Since you initially pitched about twice the amount of yeast necessary....

I used the calculator here: http://www.brewersfriend.com/yeast-pitch-rate-and-starter-calculator/

and used the 1 million cells/ml/°Plato since it was s high gravity beer.

5 of my packets were fresh, the 4 remaining were expired in late 2015, but had been refrigerated the whole time.

Did I really pitch double what was needed for good beer?
 
I used the calculator here: http://www.brewersfriend.com/yeast-pitch-rate-and-starter-calculator/

and used the 1 million cells/ml/°Plato since it was s high gravity beer.

5 of my packets were fresh, the 4 remaining were expired in late 2015, but had been refrigerated the whole time.

Did I really pitch double what was needed for good beer?

the calcs i see for yeast pitching are based on production date rather than expiration date. but assuming you pitched 5 fresh packs (< 6 months old and cold-stored), that would have been plenty.
 
A 5 gallon batch of 1.100 OG beer would need around 350 billion yeast cells, which is right around 4 fresh packets of dry yeast. Unless you made a larger batch, you definitely pitched double what you needed to. Hell, I brewed a 1.120 Imperial Stout earlier this year and only pitched 3 packs of US-05, since that's all I had on hand. The beer fermented down to 1.028. with no yeast associated off flavors.
 
I used the calculator here: http://www.brewersfriend.com/yeast-pitch-rate-and-starter-calculator/

and used the 1 million cells/ml/°Plato since it was s high gravity beer.

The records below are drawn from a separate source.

/-- Every way an accepted start can end: a next state, which is in RUN or has failed with one of the three causes, or
one of three refusals. -/
theorem State.acceptStart_answers (s : State) (l : Launch) :
    (∃ t, s.acceptStart l = .next t ∧ (t.phase = .run ∨ StartFailure t.cause)) ∨
      (l.onPorts s.params = false ∧ s.acceptStart l = .refused .launchOffPorts) ∨
      (l.inputs.length ≠ l.n ∧ s.acceptStart l = .refused (.inputCountMismatch l.inputs.length l.n)) ∨
      (l.program.length < l.progLen ∧
        s.acceptStart l = .refused (.programStoreShort l.program.length l.progLen)) := by
  cases hports : l.onPorts s.params with
  | false => exact .inr (.inl ⟨rfl, State.acceptStart_of_off_ports hports⟩)
  | true =>
    by_cases hcount : l.inputs.length = l.n
    · cases hconfig : configFailure s.params l with
      | some e => exact .inl ⟨_, State.acceptStart_of_configFailure hports hcount hconfig, .inr (.inl rfl)⟩
      | none =>
        cases hinputs : firstBadInput l.k 1 l.inputs with
        | some e => exact .inl ⟨_, State.acceptStart_of_badInput hports hcount hconfig hinputs, .inr (.inr (.inl rfl))⟩
        | none =>
          by_cases hshort : l.program.length < l.progLen
          · exact .inr (.inr (.inr ⟨hshort, State.acceptStart_of_short hports hcount hconfig hinputs hshort⟩))
          · exact .inl ⟨_, State.acceptStart_of_checks hports hcount (configOk_of_none hconfig)
              (firstBadInput_none.mp hinputs) (Nat.le_of_not_lt hshort), State.loadAndSeed_phase _ l⟩
    · exact .inr (.inr (.inl ⟨hcount, State.acceptStart_of_count hports hcount⟩))

theorem State.acceptStart_phase {s t : State} {l : Launch} (h : s.acceptStart l = .next t) :
    t.phase = .run ∨ StartFailure t.cause := by
  rcases s.acceptStart_answers l with ⟨t', he, hend⟩ | ⟨-, he⟩ | ⟨-, he⟩ | ⟨-, he⟩ <;> cases he.symm.trans h
  exact hend

/-- Settles O38: a start that left PHASE HALTED raised its halt on the latched state, whatever the Loader listed. -/
theorem failedStartState : Obligations.FailedStartState := by
  unfold Obligations.FailedStartState
  rintro s t l rest ⟨hhost, hphase, -, -⟩ hstep hhalted
  rw [step_of_start hhost hphase] at hstep
  have hcause : StartFailure t.cause := by
    rcases State.acceptStart_phase hstep with hrun | hcause
    · rw [hrun] at hhalted; cases hhalted
    · exact hcause
  obtain ⟨-, -, hstarted⟩ := State.acceptStart_started hstep
  refine ⟨hcause, ?_⟩
  cases hstarted with
  | fails h notLimit ix sorted inProgram => exact ⟨rfl, rfl, rfl, rfl, rfl, rfl, rfl, rfl, rfl, rfl⟩
  | runs config inputs count held ix sorted index => cases hhalted

/-! The labels. -/

theorem labelAt_of_packed {q : Params} {m : Memory} {W : Widths} {pos w : Nat} (hW : q.widths = some W)
    (hw : Memory.read m pos = some (.packed w)) : labelAt q m pos = wordLabel W w := by
  simp [labelAt, hw, storeLabel, hW]

theorem labelAt_of_record {q : Params} {m : Memory} {pos : Nat} {op : Option Opcode} {f : Fields}
    (hW : q.widths = none) (hw : Memory.read m pos = some (.record op f)) : labelAt q m pos = f.label := by
  simp [labelAt, hw, storeLabel, hW]

theorem wordLabel_eq_some_iff (W : Widths) (w lab : Nat) :
    wordLabel W w = some lab ↔ bitField w W.lvLo 1 = 1 ∧ bitField w W.labelLo W.lblW = lab := by
  simp [wordLabel]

5 of my packets were fresh, the 4 remaining were expired in late 2015, but had been refrigerated the whole time.

Did I really pitch double what was needed for good beer?

I just looked at that calculator and don't like it. It does not take production date into account and does not give you packages you need to use.

I used Mrmalty and estimated 2.5 week old yeast. It says to use 3.4 packs.
 
If you're really looking to drop it further and don't mind embarking on a little bit wilder a path you can try pitching some Brettanomyces. It would take another 3-6 months for it to chomp down on the rest of those unfermentables but could give your RIS a pretty weird unique twist (kind of a risk with 10 gallons though!)
 
A 5 gallon batch of 1.100 OG beer would need around 350 billion yeast cells, which is right around 4 fresh packets of dry yeast. Unless you made a larger batch, you definitely pitched double what you needed to. ...

Its an 11 gallon batch.
 
Looking at an attenuation calc, I should have ended up around 1.027 but, after correcting for temp, I'm at 1.031 and about .5% short on ABV. After posting I saw more on amylase enzymes and was wondering about using some. Been out of brewing for a year or two n feeling a bit rusty.

Amylase has saved a couple of my beers. You may have some say it will take it down too far but so far has not been the case for me.

I've not read all the posts that have replied here but using S04 1.031 is not off the mark at all for that yeast and your OG. I just did an ESB 1.058 using S04 (1 packet re-hydrated) and stopped at 1.022, amylase has is at 1.017 right now and another point I will be happy.